-- Opening Marker --

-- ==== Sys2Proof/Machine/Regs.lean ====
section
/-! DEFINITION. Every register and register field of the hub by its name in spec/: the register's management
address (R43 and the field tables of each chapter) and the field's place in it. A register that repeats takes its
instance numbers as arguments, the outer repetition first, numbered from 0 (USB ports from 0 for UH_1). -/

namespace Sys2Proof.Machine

-- Closing Marker --
-- Opening Marker --

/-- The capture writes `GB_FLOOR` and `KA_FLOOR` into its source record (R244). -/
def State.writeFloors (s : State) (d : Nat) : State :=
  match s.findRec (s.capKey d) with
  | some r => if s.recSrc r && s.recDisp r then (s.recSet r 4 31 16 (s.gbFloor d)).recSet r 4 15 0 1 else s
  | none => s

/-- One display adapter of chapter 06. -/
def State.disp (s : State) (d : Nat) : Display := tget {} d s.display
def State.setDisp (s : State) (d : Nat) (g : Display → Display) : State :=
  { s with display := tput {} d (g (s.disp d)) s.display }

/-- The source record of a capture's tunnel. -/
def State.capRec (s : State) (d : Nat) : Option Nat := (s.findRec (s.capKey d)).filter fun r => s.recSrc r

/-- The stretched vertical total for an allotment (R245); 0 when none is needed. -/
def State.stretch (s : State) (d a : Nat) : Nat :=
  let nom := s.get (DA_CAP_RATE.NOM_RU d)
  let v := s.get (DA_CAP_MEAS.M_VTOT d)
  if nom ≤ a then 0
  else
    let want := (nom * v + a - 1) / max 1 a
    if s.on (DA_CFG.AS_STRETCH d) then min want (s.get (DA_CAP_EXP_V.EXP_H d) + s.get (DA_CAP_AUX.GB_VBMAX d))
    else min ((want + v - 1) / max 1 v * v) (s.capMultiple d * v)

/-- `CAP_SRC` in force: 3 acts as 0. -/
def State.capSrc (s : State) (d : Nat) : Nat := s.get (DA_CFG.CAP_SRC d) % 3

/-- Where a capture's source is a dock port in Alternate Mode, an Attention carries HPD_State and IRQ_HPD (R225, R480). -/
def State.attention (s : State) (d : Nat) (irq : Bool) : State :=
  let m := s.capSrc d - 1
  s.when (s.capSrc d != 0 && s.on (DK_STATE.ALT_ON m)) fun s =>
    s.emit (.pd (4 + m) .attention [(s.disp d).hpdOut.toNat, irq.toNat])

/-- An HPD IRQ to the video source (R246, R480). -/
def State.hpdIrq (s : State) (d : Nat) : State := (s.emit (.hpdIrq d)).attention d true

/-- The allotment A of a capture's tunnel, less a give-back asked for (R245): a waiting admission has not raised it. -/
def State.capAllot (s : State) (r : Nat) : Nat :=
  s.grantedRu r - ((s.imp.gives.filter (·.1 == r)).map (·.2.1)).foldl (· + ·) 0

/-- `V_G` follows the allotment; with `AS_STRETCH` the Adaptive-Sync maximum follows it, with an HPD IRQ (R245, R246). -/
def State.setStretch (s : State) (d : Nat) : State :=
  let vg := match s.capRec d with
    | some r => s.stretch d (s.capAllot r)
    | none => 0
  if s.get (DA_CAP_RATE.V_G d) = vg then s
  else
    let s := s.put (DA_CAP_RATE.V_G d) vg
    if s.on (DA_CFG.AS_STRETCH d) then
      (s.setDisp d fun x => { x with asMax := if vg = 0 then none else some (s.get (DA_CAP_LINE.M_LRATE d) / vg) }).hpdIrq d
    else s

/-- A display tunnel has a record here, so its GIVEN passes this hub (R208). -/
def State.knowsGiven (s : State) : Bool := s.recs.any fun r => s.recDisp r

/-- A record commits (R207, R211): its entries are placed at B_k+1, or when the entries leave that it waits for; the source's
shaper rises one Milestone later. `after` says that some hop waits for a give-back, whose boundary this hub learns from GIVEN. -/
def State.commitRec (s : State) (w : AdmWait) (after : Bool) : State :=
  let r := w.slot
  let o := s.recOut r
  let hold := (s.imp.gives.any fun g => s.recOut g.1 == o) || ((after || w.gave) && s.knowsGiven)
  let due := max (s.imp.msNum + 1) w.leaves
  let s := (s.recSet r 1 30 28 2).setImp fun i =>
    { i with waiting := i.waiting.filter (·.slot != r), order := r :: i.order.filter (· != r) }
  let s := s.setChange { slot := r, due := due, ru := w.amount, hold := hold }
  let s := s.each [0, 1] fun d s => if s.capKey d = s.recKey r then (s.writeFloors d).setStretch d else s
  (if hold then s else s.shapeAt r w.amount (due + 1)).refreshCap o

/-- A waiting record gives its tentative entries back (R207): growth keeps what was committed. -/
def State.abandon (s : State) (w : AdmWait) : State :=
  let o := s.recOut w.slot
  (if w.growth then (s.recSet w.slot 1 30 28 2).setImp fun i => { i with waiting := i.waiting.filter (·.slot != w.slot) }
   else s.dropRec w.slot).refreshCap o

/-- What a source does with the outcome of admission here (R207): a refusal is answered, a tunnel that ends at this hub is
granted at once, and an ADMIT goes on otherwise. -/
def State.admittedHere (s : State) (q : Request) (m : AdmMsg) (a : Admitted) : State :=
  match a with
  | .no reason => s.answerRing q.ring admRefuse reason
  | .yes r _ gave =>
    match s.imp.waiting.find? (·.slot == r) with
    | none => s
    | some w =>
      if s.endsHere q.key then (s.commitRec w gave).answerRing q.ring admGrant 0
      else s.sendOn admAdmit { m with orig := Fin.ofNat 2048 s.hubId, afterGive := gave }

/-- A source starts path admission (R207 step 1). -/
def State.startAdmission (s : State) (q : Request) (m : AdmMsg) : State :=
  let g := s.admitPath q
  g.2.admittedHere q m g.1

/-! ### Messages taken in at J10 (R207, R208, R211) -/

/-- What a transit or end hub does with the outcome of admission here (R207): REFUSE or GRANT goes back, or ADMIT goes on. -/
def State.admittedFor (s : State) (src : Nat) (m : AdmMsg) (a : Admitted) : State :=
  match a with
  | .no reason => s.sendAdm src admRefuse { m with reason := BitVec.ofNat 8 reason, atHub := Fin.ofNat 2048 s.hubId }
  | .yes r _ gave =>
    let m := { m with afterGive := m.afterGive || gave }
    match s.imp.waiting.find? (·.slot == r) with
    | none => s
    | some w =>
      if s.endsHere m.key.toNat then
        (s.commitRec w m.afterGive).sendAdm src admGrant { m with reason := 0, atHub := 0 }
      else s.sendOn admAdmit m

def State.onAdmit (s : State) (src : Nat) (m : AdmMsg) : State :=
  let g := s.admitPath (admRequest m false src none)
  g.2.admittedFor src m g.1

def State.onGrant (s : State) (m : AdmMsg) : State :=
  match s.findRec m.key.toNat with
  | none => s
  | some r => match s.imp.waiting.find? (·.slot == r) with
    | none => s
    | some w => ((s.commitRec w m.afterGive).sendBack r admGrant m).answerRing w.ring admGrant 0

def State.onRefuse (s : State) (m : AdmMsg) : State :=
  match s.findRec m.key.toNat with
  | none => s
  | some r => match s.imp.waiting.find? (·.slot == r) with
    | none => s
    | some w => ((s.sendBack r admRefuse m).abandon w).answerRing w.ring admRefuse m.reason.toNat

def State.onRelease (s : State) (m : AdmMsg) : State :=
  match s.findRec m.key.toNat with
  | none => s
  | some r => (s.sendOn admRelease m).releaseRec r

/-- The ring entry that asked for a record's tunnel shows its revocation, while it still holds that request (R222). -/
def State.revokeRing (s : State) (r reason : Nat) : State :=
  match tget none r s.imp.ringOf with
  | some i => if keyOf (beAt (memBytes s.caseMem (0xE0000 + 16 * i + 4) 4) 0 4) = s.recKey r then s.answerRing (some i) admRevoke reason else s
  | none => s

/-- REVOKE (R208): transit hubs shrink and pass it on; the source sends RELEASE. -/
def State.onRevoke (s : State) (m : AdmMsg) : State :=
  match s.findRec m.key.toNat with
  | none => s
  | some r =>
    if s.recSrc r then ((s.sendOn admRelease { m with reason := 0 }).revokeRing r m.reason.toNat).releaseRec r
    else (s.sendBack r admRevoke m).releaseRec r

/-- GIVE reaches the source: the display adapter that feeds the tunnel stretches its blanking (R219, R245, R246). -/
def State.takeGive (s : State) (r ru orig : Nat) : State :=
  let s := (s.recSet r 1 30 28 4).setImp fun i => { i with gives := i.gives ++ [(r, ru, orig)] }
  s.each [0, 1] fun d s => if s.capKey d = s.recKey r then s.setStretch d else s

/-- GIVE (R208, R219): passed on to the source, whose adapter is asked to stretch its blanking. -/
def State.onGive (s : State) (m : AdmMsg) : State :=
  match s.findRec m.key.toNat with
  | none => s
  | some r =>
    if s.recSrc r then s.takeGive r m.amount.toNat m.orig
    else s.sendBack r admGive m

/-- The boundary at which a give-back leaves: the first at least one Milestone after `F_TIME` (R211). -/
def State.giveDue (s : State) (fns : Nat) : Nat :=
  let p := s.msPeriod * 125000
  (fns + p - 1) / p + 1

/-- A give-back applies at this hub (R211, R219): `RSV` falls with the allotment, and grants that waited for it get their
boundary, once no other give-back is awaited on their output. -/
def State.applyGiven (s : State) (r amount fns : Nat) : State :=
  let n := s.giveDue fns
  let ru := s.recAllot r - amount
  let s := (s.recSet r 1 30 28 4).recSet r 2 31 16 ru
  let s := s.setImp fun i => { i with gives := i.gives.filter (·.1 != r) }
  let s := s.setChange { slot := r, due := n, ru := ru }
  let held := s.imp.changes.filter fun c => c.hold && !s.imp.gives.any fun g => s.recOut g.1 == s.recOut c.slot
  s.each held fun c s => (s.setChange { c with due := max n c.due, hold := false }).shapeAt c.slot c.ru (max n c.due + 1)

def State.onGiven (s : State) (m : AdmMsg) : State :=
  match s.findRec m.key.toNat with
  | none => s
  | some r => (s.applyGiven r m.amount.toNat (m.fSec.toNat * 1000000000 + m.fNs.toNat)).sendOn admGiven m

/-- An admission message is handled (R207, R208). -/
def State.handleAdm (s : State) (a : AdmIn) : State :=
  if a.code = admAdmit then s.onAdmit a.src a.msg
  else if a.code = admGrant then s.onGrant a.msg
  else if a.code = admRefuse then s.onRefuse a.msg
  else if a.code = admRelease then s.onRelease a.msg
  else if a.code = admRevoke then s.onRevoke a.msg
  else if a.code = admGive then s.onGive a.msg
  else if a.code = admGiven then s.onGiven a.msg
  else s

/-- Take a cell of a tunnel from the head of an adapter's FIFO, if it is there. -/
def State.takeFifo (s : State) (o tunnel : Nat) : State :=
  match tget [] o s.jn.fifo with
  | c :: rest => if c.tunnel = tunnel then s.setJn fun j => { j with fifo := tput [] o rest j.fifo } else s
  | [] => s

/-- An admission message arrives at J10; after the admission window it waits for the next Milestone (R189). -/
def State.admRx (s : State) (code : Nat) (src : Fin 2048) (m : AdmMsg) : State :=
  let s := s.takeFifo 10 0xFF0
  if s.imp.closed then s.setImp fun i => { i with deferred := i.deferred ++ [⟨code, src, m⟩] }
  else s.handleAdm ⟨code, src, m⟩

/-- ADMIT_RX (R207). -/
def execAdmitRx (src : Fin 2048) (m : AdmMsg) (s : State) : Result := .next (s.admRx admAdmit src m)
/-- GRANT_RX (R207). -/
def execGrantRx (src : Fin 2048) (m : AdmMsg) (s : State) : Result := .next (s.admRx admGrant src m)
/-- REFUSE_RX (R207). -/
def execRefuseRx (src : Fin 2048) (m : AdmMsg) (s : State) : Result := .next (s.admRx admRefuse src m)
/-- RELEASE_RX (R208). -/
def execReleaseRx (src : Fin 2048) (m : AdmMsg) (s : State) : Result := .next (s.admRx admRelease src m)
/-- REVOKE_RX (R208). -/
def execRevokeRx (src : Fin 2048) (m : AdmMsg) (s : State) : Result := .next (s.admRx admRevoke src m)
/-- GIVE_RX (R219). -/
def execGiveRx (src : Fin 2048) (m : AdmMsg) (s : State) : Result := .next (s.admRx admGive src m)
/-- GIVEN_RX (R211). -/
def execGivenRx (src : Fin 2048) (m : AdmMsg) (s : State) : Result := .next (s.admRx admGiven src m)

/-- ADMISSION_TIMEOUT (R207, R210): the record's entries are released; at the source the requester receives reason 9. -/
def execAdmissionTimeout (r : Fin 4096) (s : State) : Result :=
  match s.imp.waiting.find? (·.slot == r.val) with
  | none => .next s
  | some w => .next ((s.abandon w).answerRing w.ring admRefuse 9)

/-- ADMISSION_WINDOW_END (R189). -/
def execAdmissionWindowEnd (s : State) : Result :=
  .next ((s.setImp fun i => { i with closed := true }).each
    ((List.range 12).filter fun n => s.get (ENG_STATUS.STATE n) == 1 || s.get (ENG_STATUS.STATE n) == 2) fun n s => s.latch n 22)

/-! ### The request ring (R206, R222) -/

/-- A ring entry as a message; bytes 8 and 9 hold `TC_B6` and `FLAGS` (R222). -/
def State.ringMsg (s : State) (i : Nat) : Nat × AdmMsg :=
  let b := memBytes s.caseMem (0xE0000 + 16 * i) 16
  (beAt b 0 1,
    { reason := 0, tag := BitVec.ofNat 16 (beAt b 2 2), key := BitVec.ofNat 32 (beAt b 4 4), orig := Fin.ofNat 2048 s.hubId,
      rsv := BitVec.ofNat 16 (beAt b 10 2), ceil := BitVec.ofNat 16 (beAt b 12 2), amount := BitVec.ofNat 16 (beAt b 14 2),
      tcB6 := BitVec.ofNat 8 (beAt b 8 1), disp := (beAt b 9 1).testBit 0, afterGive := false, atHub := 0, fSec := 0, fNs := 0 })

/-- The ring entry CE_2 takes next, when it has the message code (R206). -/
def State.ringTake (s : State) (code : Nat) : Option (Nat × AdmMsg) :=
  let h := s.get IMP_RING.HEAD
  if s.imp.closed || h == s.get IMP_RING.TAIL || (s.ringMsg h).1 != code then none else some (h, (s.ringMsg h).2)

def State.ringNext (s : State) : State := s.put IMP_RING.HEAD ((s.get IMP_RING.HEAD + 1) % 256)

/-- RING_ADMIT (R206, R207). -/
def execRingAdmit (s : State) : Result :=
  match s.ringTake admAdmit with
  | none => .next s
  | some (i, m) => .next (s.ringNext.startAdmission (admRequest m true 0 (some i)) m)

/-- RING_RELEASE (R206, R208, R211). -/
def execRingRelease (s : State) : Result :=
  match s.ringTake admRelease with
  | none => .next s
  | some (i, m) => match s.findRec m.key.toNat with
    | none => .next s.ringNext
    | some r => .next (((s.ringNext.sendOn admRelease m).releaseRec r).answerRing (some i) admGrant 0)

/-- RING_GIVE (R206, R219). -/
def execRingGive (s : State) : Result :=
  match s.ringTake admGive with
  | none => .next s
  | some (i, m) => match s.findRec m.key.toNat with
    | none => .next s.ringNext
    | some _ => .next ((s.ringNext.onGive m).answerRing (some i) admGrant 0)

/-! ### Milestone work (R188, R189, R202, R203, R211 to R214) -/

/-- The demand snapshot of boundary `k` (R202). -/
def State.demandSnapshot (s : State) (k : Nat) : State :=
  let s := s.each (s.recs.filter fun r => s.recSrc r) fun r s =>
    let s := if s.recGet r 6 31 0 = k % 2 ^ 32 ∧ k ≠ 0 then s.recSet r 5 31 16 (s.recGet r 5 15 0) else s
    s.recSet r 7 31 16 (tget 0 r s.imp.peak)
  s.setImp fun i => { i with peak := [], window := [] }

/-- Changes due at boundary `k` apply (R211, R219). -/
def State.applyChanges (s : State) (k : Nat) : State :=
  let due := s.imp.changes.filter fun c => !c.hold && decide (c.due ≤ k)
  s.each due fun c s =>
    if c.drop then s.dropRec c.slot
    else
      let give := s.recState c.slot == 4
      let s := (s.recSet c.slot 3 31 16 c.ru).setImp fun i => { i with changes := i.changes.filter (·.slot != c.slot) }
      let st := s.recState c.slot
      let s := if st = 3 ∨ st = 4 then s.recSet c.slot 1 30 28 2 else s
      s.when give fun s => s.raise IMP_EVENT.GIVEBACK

-- Closing Marker --

**EXERCISE:** List every line above containing the word "onRelease".

**ANSWER BOX:**
def State.onRelease (s : State) (m : AdmMsg) : State :=
  else if a.code = admRelease then s.onRelease a.msg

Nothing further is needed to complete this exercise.